Shipping insurance is a service that you can choose to use or not to use. Many big shipping companies offer some level of shipping insurance for free, but you'll have to pay extra for more expensive packages.
Fees for handling and taking payments
Handling fees are paid to fulfillment teams that pick and pack your items for shipping, and payment processing fees are added to each transaction at your store.
Storage and warehousing costs
Warehouse costs include storage, management, handling, and running the warehouse. If you use more than one warehouse or special facilities (like ones that control the temperature), these costs add up even more.
How to lower your landed cost so you can grow
As your business grows, even small differences in landed costs matter a lot.
1.1% is the difference in profit margins may not seem like much when you're just starting out, but as your business grows, that small percentage could mean a difference in profit of five, six, or seven figures.
This may seem obvious, but even a small mistake can have big effects. For example, let's say you forget to include the $10/unit insurance fees in your landed cost calculation for a product and the total cost you get is $55.
If you sell the product for $65 and expect a $10 profit, you won't make any money because you miscalculated. That's why it's important to use the right formula and include all fees.
Growing quickly is scary. There's a lot more that you need to do. When demand goes up, there are more orders to fill in less time, but if the orders aren't filled on time, customers could be upset. Demands for support also go up, and your competition gets tougher.
But growth can be overwhelming, so you have to be smart about how you spend your money. If you hire too many new people or dramatically grow your fulfillment network, it might not be possible to keep going.
When getting ready to grow, keep a close eye on your landed costs and move quickly if they go up.
For example, your landed cost could go up if your handling and storage costs go up a lot. In this case, you might want to think about ways to save money, like finding a logistics partner with more stable prices.

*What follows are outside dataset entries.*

/-- The definition that a list of writes, in order, leaves staged. -/
def writeRegisters (writes : List (Register × Word64)) (cfg : SignalDefinition) : SignalDefinition :=
  writes.foldl (fun cfg w => writeRegister w.1 w.2 cfg) cfg

/-- The six writes of CONFIGURE (R70). -/
def configureWrites (d : SignalDefinition) : List (Register × Word64) :=
  [(.cfgPgn, d.pgn.setWidth 64), (.cfgByteOffset, d.byteOffset.setWidth 64), (.cfgBitWidth, d.bitWidth.setWidth 64),
   (.cfgScale, d.scale.setWidth 64), (.cfgOffset, d.offset.setWidth 64), (.cfgUnit, d.unit)]

theorem extractLsb'_zero_setWidth {n m : Nat} (h : n ≤ m) (x : BitVec n) : (x.setWidth m).extractLsb' 0 n = x := by
  rw [← BitVec.setWidth_eq_extractLsb' h, BitVec.setWidth_setWidth_of_le x h, BitVec.setWidth_eq]

theorem asmWrites_configureWrites (d : SignalDefinition) : asmWrites (configureWrites d) = asmConfigure d := rfl

theorem configureWrites_writable (d : SignalDefinition) : ∀ w ∈ configureWrites d, w.1.writable = true := by
  simp [configureWrites, Register.writable]

/-- Cutting a zero-extended field back to its width gives the field, so the six writes stage the definition (R44, R131). -/
theorem writeRegisters_configureWrites (d cfg : SignalDefinition) : writeRegisters (configureWrites d) cfg = d := by
  simp [writeRegisters, configureWrites, writeRegister, extractLsb'_zero_setWidth]

/-- A write line at the front of the inbox is performed (R130). -/
theorem step_asmCfgWrite {reg : Register} (hwr : reg.writable = true) (wdata : Word64) (b : Block) (p : Ports)
    (rest : List HostEvent) (earlier : List Response) :
    step { block := b, ports := p, inbox := asmCfgWrite reg wdata :: rest, responses := earlier } = .next
      { block := { b with cfg := writeRegister reg wdata b.cfg }, ports := { Ports.zero with wdata := wdata }, inbox := rest,
        responses := earlier ++ [{ status := .ok }] } := by
  have hdec : decode (encode (.cfgWrite reg)) = .ok (.cfgWrite reg) :=
    decode_encode ((Instr.wellFormed_cfgWrite reg).trans hwr)
  rw [step_of_decode rfl hdec, exec_eq_next, effectOf, cfgWriteEffect_eq, hwr]
  rfl

/-- Write lines presented first are performed in order, each answered OK; the steps after them go on with what is left. -/
theorem runSteps_asmWrites {writes : List (Register × Word64)} (hwr : ∀ w ∈ writes, w.1.writable = true) (b : Block) (p : Ports)
    (rest : List HostEvent) (earlier : List Response) (n : Nat) :
    ∃ p', runSteps (writes.length + n)
        { block := b, ports := p, inbox := asmWrites writes ++ rest, responses := earlier } = runSteps n
        { block := { b with cfg := writeRegisters writes b.cfg }, ports := p', inbox := rest,
          responses := earlier ++ List.replicate writes.length { status := .ok } } := by
  induction writes generalizing b p earlier with
  | nil => exact ⟨p, by simp [asmWrites, writeRegisters]⟩
  | cons w writes ih =>
    obtain ⟨hw, hws⟩ := List.forall_mem_cons.1 hwr
    obtain ⟨p', hrun⟩ := ih hws { b with cfg := writeRegister w.1 w.2 b.cfg } { Ports.zero with wdata := w.2 }
      (earlier ++ [{ status := .ok }])
    refine ⟨p', ?_⟩
    rw [List.length_cons, Nat.add_right_comm, asmWrites, List.map_cons, List.cons_append,
      runSteps_succ_next (step_asmCfgWrite hw ..), ← asmWrites, hrun, List.append_assoc]
    rfl

/-- The line `START` on a valid staged definition opens a run on it (R133). -/
theorem step_asmStart_of_valid {b : Block} (hv : DefValid b.cfg) (p : Ports) (rest : List HostEvent) (earlier : List Response) :
    step { block := b, ports := p, inbox := asmStart :: rest, responses := earlier } = .next
      { block := { b with act := b.cfg, run := true, fatal := false, cerrRange := false, cerrWidth := false, index := 0 },
        ports := Ports.zero, inbox := rest, responses := earlier ++ [{ status := .ok }] } := by
  rw [step_of_decode rfl (decode_encode rfl), exec_eq_next, effectOf, State.take_block, startEffect_of_valid hv]
  rfl

/-- Settles O45: the six writes stage `d` whatever was staged before, and START opens a run on it. -/
theorem openConfiguresAndOpensARun : Obligations.OpenConfiguresAndOpensARun := by
  rintro ⟨b, p, inbox, earlier⟩ d later hv rfl
  obtain ⟨p', hrun⟩ := runSteps_asmWrites (configureWrites_writable d) b p (asmStart :: later) earlier 1
  rw [writeRegisters_configureWrites, runSteps_succ_next (step_asmStart_of_valid hv ..), asmWrites_configureWrites,
    List.append_assoc] at hrun
  rw [asmOpen, List.append_assoc]
  exact ⟨Ports.zero, hrun⟩

/-! ### Literals (R69) -/

theorem intCast_eq_rat_iff (n : Int) (x : Rat) : (n : Rat) = x ↔ x.den = 1 ∧ x.num = n := by
  constructor
  · rintro rfl
    exact ⟨Rat.den_intCast n, Rat.num_intCast n⟩
  · rintro ⟨hden, rfl⟩
    exact (Rat.den_eq_one_iff x).1 hden

/-- A pattern denotes an integer exactly when the integer is in the signed range and the pattern is its own. -/
theorem toInt_eq_iff (b : BitVec 32) (n : Int) : b.toInt = n ↔ (-2 ^ 31 ≤ n ∧ n ≤ 2 ^ 31 - 1) ∧ BitVec.ofInt 32 n = b := by
  constructor
  · rintro rfl
    exact ⟨⟨BitVec.le_toInt b, Int.le_sub_one_of_lt BitVec.toInt_lt⟩, BitVec.ofInt_toInt⟩
  · rintro ⟨⟨hlo, hhi⟩, rfl⟩
    exact BitVec.toInt_ofInt_eq_self (by decide) hlo (Int.lt_of_le_sub_one hhi)

/-- Settles O47: `v × 2^16` is accepted exactly when it is an integer that 32 bits hold, and its pattern then has that value. -/
theorem literalsAreNeverRounded : Obligations.LiteralsAreNeverRounded := by
  intro v b
  rw [fixedLiteral, Config.frac, Option.ite_some_none_eq_some, intCast_eq_rat_iff, eq_comm (b := b.toInt), toInt_eq_iff, and_assoc]

end Sys2Proof.Machine
end

section
/-! Identifier (40_identifier.md): ID_DECODE case by case, and the two identifier bits that nothing reads. -/

namespace Sys2Proof.Machine

/-! ### ID_DECODE (R80, R81, R82) -/

theorem idValid_eq_false_iff (raw : BitVec 32) : idValid raw = false ↔ 2 ^ 29 ≤ raw.toNat := by
  rw [Bool.eq_false_iff, Ne, idValid_iff, Nat.not_lt]

/-- A valid identifier is answered with its decoded fields. -/
theorem idDecodeEffect_of_valid {p : Ports} (h : p.fid.toNat < 2 ^ 29) (b : Block) :
    idDecodeEffect b p =
      (b, { status := .ok, prio := (decodeIdentifier p.fid).prio, pgn := (decodeIdentifier p.fid).pgn,
            sa := (decodeIdentifier p.fid).sa }) := by
  simp [idDecodeEffect, (idValid_iff p.fid).2 h]

/-- An invalid identifier is rejected, never masked (R81). -/
theorem idDecodeEffect_of_invalid {p : Ports} (h : 2 ^ 29 ≤ p.fid.toNat) (b : Block) :
    idDecodeEffect b p = (b, { status := .invalidIdentifier }) := by
  simp [idDecodeEffect, (idValid_eq_false_iff p.fid).2 h]

/-- Settles O28: the word is the encoding of ID_DECODE; the two cases are those of the effect, with R80's formulas for the fields. -/
theorem idDecodeReportsTheFields : Obligations.IdDecodeReportsTheFields := by
  refine ⟨decode_encode (i := .idDecode) rfl, fun s => ⟨fun hvalid => ?_, fun hinvalid => ?_⟩⟩
  · rw [answers_iff, effectOf, idDecodeEffect_of_valid hvalid, decodeIdentifier_eq]
  · rw [answers_iff, effectOf, idDecodeEffect_of_invalid hinvalid]

/-! ### Bits 25 and 24 (R83) -/

/-- Words that agree under a mask agree on every slice that the mask covers. -/
theorem extractLsb'_eq_of_and_eq {w start len : Nat} {x y mask : BitVec w}
    (hmask : mask.extractLsb' start len = BitVec.allOnes len) (h : x &&& mask = y &&& mask) :
    x.extractLsb' start len = y.extractLsb' start len := by
  have hslice := congrArg (BitVec.extractLsb' start len) h
  rwa [BitVec.extractLsb'_and, BitVec.extractLsb'_and, hmask, BitVec.and_allOnes, BitVec.and_allOnes] at hslice

/-- The validity check reads bits 31 to 29 only. -/
theorem idValid_of_agree {x y : BitVec 32} (h : x &&& 0xFCFFFFFF = y &&& 0xFCFFFFFF) : idValid x = idValid y := by
  rw [idValid, idValid, extractLsb'_eq_of_and_eq (by decide) h]

/-- The three fields lie in bits 28 to 26, 23 to 8 and 7 to 0. -/
theorem decodeIdentifier_of_agree {x y : BitVec 32} (h : x &&& 0xFCFFFFFF = y &&& 0xFCFFFFFF) :
    decodeIdentifier x = decodeIdentifier y := by
  have hprio : x.extractLsb' 26 3 = y.extractLsb' 26 3 := extractLsb'_eq_of_and_eq (by decide) h
  have hpgn : x.extractLsb' 8 16 = y.extractLsb' 8 16 := extractLsb'_eq_of_and_eq (by decide) h
  have hsa : x.extractLsb' 0 8 = y.extractLsb' 0 8 := extractLsb'_eq_of_and_eq (by decide) h
  rw [decodeIdentifier, decodeIdentifier, hprio, hpgn, hsa]

/-- ID_DECODE and FRAME read of the identifier only its validity and its decoded fields. -/
theorem effectOf_with_fid {i : Instr} (hi : i = .idDecode ∨ i = .frame) {p : Ports} {fid : BitVec 32}
    (hvalid : idValid fid = idValid p.fid) (hfields : decodeIdentifier fid = decodeIdentifier p.fid) (b : Block) :
    effectOf i b { p with fid := fid } = effectOf i b p := by
  obtain rfl | rfl := hi
  · simp only [effectOf, idDecodeEffect, hvalid, hfields]
  · simp only [effectOf, frameEffect, frameResponse, hvalid, hfields]

/-- Settles O29: bits 25 and 24 are in none of the slices that the validity check and the decoder read. -/
theorem identifierBits25And24AreNotRead : Obligations.IdentifierBits25And24AreNotRead :=
  fun i s _ hi hagree =>
    ⟨_, _, answers_effect i s,
      answers_iff.2 (effectOf_with_fid hi (idValid_of_agree hagree) (decodeIdentifier_of_agree hagree) s.block)⟩

end Sys2Proof.Machine
end

section
/-! Signal (41_signal.md): the valid definitions, the raw field, the linear converter, and EXTRACT case by case. -/

namespace Sys2Proof.Machine

/-! ### The valid definitions (R90) -/

/-- R90 on the two fields that it judges: no other field of a definition matters. -/
theorem validDef_iff (k w : Byte) : validDef k w = true ↔ k.toNat ≤ 7 ∧ 1 ≤ w.toNat ∧ w.toNat ≤ 8 :=
  valid_iff { SignalDefinition.reset with byteOffset := k, bitWidth := w }

/-- The valid pairs of byte offset and bit width (R90). -/
def validPairs : List (Nat × Nat) := (List.range 8).product (List.range' 1 8)

theorem mem_validPairs_iff (k w : Nat) : (k, w) ∈ validPairs ↔ k ≤ 7 ∧ 1 ≤ w ∧ w ≤ 8 := by
  rw [validPairs, List.pair_mem_product, List.mem_range, List.mem_range'_1]
  omega

theorem validPairs_nodup : validPairs.Nodup := List.nodup_range.product List.nodup_range'

/-- Settles O30: the judgement is that of the machine's functions, and the valid pairs are listed (64 of them, log 12). -/
theorem definitionValidity : Obligations.DefinitionValidity := by
  refine ⟨fun k w => ⟨cerrRange_iff k w, cerrWidth_iff w, ?_, ?_⟩, validPairs, rfl, validPairs_nodup, mem_validPairs_iff,
    fun k w => ?_⟩
  · rw [validDef, Bool.and_eq_true, Bool.not_eq_true', Bool.not_eq_true']
  · rw [validDef_iff]
    omega
  · rw [validDef_iff, mem_validPairs_iff]

/-! ### The raw field (R91, R92) -/

/-- The slice of R91 is the payload byte without its 8 - w least significant bits. -/
theorem slice_eq_byte_shift (x : Nat) {k w : Nat} (hk : k ≤ 7) (hw : w ≤ 8) :
    x / 2 ^ (64 - 8 * k - w) % 2 ^ w = x / 2 ^ (56 - 8 * k) % 256 / 2 ^ (8 - w) := by
  have hlow : 64 - 8 * k - w = (56 - 8 * k) + (8 - w) := by omega
  have hbyte : 256 = 2 ^ (8 - w) * 2 ^ w := by
    rw [← pow_add, Nat.sub_add_cancel hw]
    rfl
  rw [hbyte, Nat.mod_mul_right_div_self, Nat.div_div_eq_div_mul, ← pow_add, hlow]

/-- Bit by bit the raw field is the payload string from character 8k on, the first character most significant (R40). -/
theorem extractRaw_getLsbD (fdata : Word64) {k w j : Nat} (hk : k ≤ 7) (hw : w ≤ 8) (hj : j < w) :
    (extractRaw fdata k w).getLsbD (w - 1 - j) = payloadChar fdata (8 * k + j) := by
  have hbyte : w - 1 - j < 8 := by omega
  have hfield : w - 1 - j < w := by omega
  have hpos : 64 - 8 * k - w + (w - 1 - j) = 63 - (8 * k + j) := by omega
  simp [extractRaw, payloadChar, hbyte, hfield, hpos]

/-- Settles O31: the slice as a number, as a shift of the byte, and bit by bit; a number modulo 2^w is at most 2^w - 1. -/
theorem rawFieldIsTheLeadingBitsOfTheByte : Obligations.RawFieldIsTheLeadingBitsOfTheByte := by
  intro fdata k w hk _ hw
  have hraw := extractRaw_toNat fdata k w hw
  refine ⟨hraw, hraw.trans (slice_eq_byte_shift _ hk hw), fun _ hj => extractRaw_getLsbD fdata hk hw hj, ?_⟩
  rw [hraw]
  exact Nat.le_sub_one_of_lt (Nat.mod_lt _ (Nat.two_pow_pos w))

/-! ### The converter (R93, R94, R95) -/

/-- A 64-bit pattern whose signed value fits in 40 bits is filled with its sign from bit 39 on (R95): a negative one through its
complement, which is small. -/
theorem getLsbD_eq_msb_of_toInt_bounds {x : Word64} (hlo : -2 ^ 39 ≤ x.toInt) (hhi : x.toInt < 2 ^ 39) {j : Nat} (hj : 39 ≤ j)
    (hj64 : j < 64) : x.getLsbD j = x.msb := by
  obtain ⟨i, rfl⟩ := Nat.exists_eq_add_of_le hj
  have hsmall (y : Word64) (hy : y.toNat < 2 ^ 39) : y.getLsbD (39 + i) = false :=
    (BitVec.toNat_lt_iff_getLsbD_eq_false 39 (by decide)).1 hy i
  cases hmsb : x.msb with
  | false =>
    rw [BitVec.toInt_eq_toNat_of_msb hmsb] at hhi
    exact hsmall x (by omega)
  | true =>
    have hcompl : (~~~x).toNat < 2 ^ 39 := by
      rw [BitVec.toInt_eq_msb_cond, if_pos hmsb] at hlo
      rw [BitVec.toNat_not]
      omega
    simpa [BitVec.getLsbD_not, hj64] using hsmall _ hcompl

/-- R94 read with 16 fractional bits. -/
theorem convert_real (raw : Byte) (scale offset : BitVec 32) :
    ((convert raw scale offset).toInt : Rat) / 2 ^ 16 =
      (raw.toNat : Rat) * ((scale.toInt : Rat) / 2 ^ 16) + (offset.toInt : Rat) / 2 ^ 16 := by
  rw [convert_toInt]
  push_cast
  ring

/-- Settles O32: the value and its bounds are those of the integer formula, from which the sign bits and the real numbers follow. -/
theorem conversionIsExact : Obligations.ConversionIsExact := by
  refine ⟨fun raw scale offset => ?_, by decide, by decide⟩
  obtain ⟨hlo, hhi⟩ := convert_bounds raw scale offset
  rw [← convert_toInt] at hlo hhi
  have hlt : (convert raw scale offset).toInt < 2 ^ 39 := hhi.trans_lt (by decide)
  exact ⟨convert_toInt .., hlo, hhi, fun _ hj hj64 => getLsbD_eq_msb_of_toInt_bounds hlo hlt hj hj64, convert_real ..⟩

Optimize your supply chain
Your landed costs are directly affected by how well your supply chain works. If a chain isn't set up in the best way, it could lose money at different points. For example, if you don't manage your warehouse and inventory well, you might spend more on storage and handling costs.
In the same way, if your packing process isn't optimized, you might have to pay more for shipping because your packages are the wrong size.
Review your relationships with suppliers and 3PLs to keep costs under control
If your consumer goods brand grows quickly, you might have thought about working with a third-party logistics (3PL) provider to meet Amazon's fulfillment standards.
Working with a 3PL can help you stay competitive, but it also makes you more dependent on people outside your company. That's why it's even more important to build strong relationships.
When demand is high, like during the holidays, third-party logistics providers can help you scale up your fulfillment operations and keep them running smoothly. They can also help you save money on shipping by spreading out your inventory and negotiating discounts with carriers.
The better your relationship with a 3PL partner, the more you can count on them (have you tried sending your warehouse pizza and brownies?).
In the same way, having good relationships with suppliers is important to keep the supply chain running smoothly and keep costs down. The COVID-19 pandemic showed how important it is to have good relationships with suppliers. Brands with the best 3PL partnerships got their orders faster and paid less when there were problems in the supply chain.
Calculating landed cost isn't the most exciting part of running a business, but it's very important, especially if you want to grow sustainably. It's also important to have good financial and analytics systems in place so that you can figure out each cost accurately before adding them all up.